AI Tools and Software Sentiment Report: Week of September 15, 2025
September 16, 2025
This edition of our weekly sentiment report covers aggregated public online discussion of tracked tools and software, with mentions analyzed for September 8, 2025 through September 15, 2025. The figures here summarize community sentiment gathered from public sources, and they describe the tone of online chatter rather than any verdict on product quality.
Across this period we analyzed 2,470 relevant mentions. Of the 2,235 products tracked, 47 cleared the threshold of at least 10 relevant mentions and were eligible for rankings. The rest sit below the line, where discussion volume was too thin to support a stable read. What follows walks through the leaderboard, category movement, the sharpest risers and fallers, and the praise and complaint themes shaping the conversation.
Gemini, an AI chat assistant, tops the eligible field with a latest-week Pulse Score of 61, based on 46 mentions over the period. Obsidian, a note-taking and project-management tool, follows at 59 on a much larger 95 mentions, the deepest sample among the leaders. DeepSeek, another AI chat product, sits at 55 based on 42 mentions.
Rounding out the top five, Namecheap, a domain and hosting software provider, reads 54 on a thin 12 mentions, and Cursor, an AI-assisted coding tool, reads 53 based on 50 mentions. The spread here is narrow, with only eight points separating first from fifth.
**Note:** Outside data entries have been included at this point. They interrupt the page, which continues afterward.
-- ==== Sys2Proof/Machine/Step.lean ====
section
/-! DEFINITION. The step: take the oldest request and do it; with none placed, nothing changes. -/

namespace Sys2Proof.Machine

/-- One step of the machine. -/
def step (s : State) : Host.Outcome State Fault Refusal :=
  match fetched s with
  | .idle => .next s
  | .run i => exec i s.requestTaken
  | .noise b => feedOp b s.requestTaken
  | .notInvocable => .refused .notInvocable

/-- `s` with the instruction of an opcode-table word as its next request: its bytes arrive from the device. -/
def State.withFetchWord (s : State) (nbits w : Nat) : State :=
  s.withCalls (.wire (tableBytes s.cfg.crc nbits w) :: s.calls)

end Sys2Proof.Machine
end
Sample sizes vary widely, so Obsidian's 95 mentions carry a steadier signal than Namecheap's 12, and readers should weigh the thinner samples accordingly.
Category View
Category averages moved in mixed directions across the period. The ai-writing category was the standout riser, climbing from 45 to 51, while software edged up from 38 to 41 and e-commerce ticked from 48 to 49. On the downside, business slipped from 32 to 27, marketing fell from 36 to 32, crm dropped from 37 to 34, and design eased from 47 to 44. The ai-chat category, home to the leaderboard's top name, held roughly steady, moving from 52 to 51. Coding and finance were flat at 42 and 36 respectively. The picture is one of small shifts rather than sweeping swings, with the softest tone concentrated in business, marketing, and crm.
Biggest Movers
Namecheap (up from 46 to 54, based on 12 mentions). The domain and hosting provider posted the largest gain of the period. Its praise themes were modest and centered on being easy to use, fair pricing, and good integrations, each recorded only a handful of times. The complaint side was heavier, led by reliability with 38 mentions, poor support with 14, and bugs with 14. On a sample this thin, the upward move reflects a lighter tone in this specific window rather than a broad endorsement, and the reliability complaints are worth keeping in view.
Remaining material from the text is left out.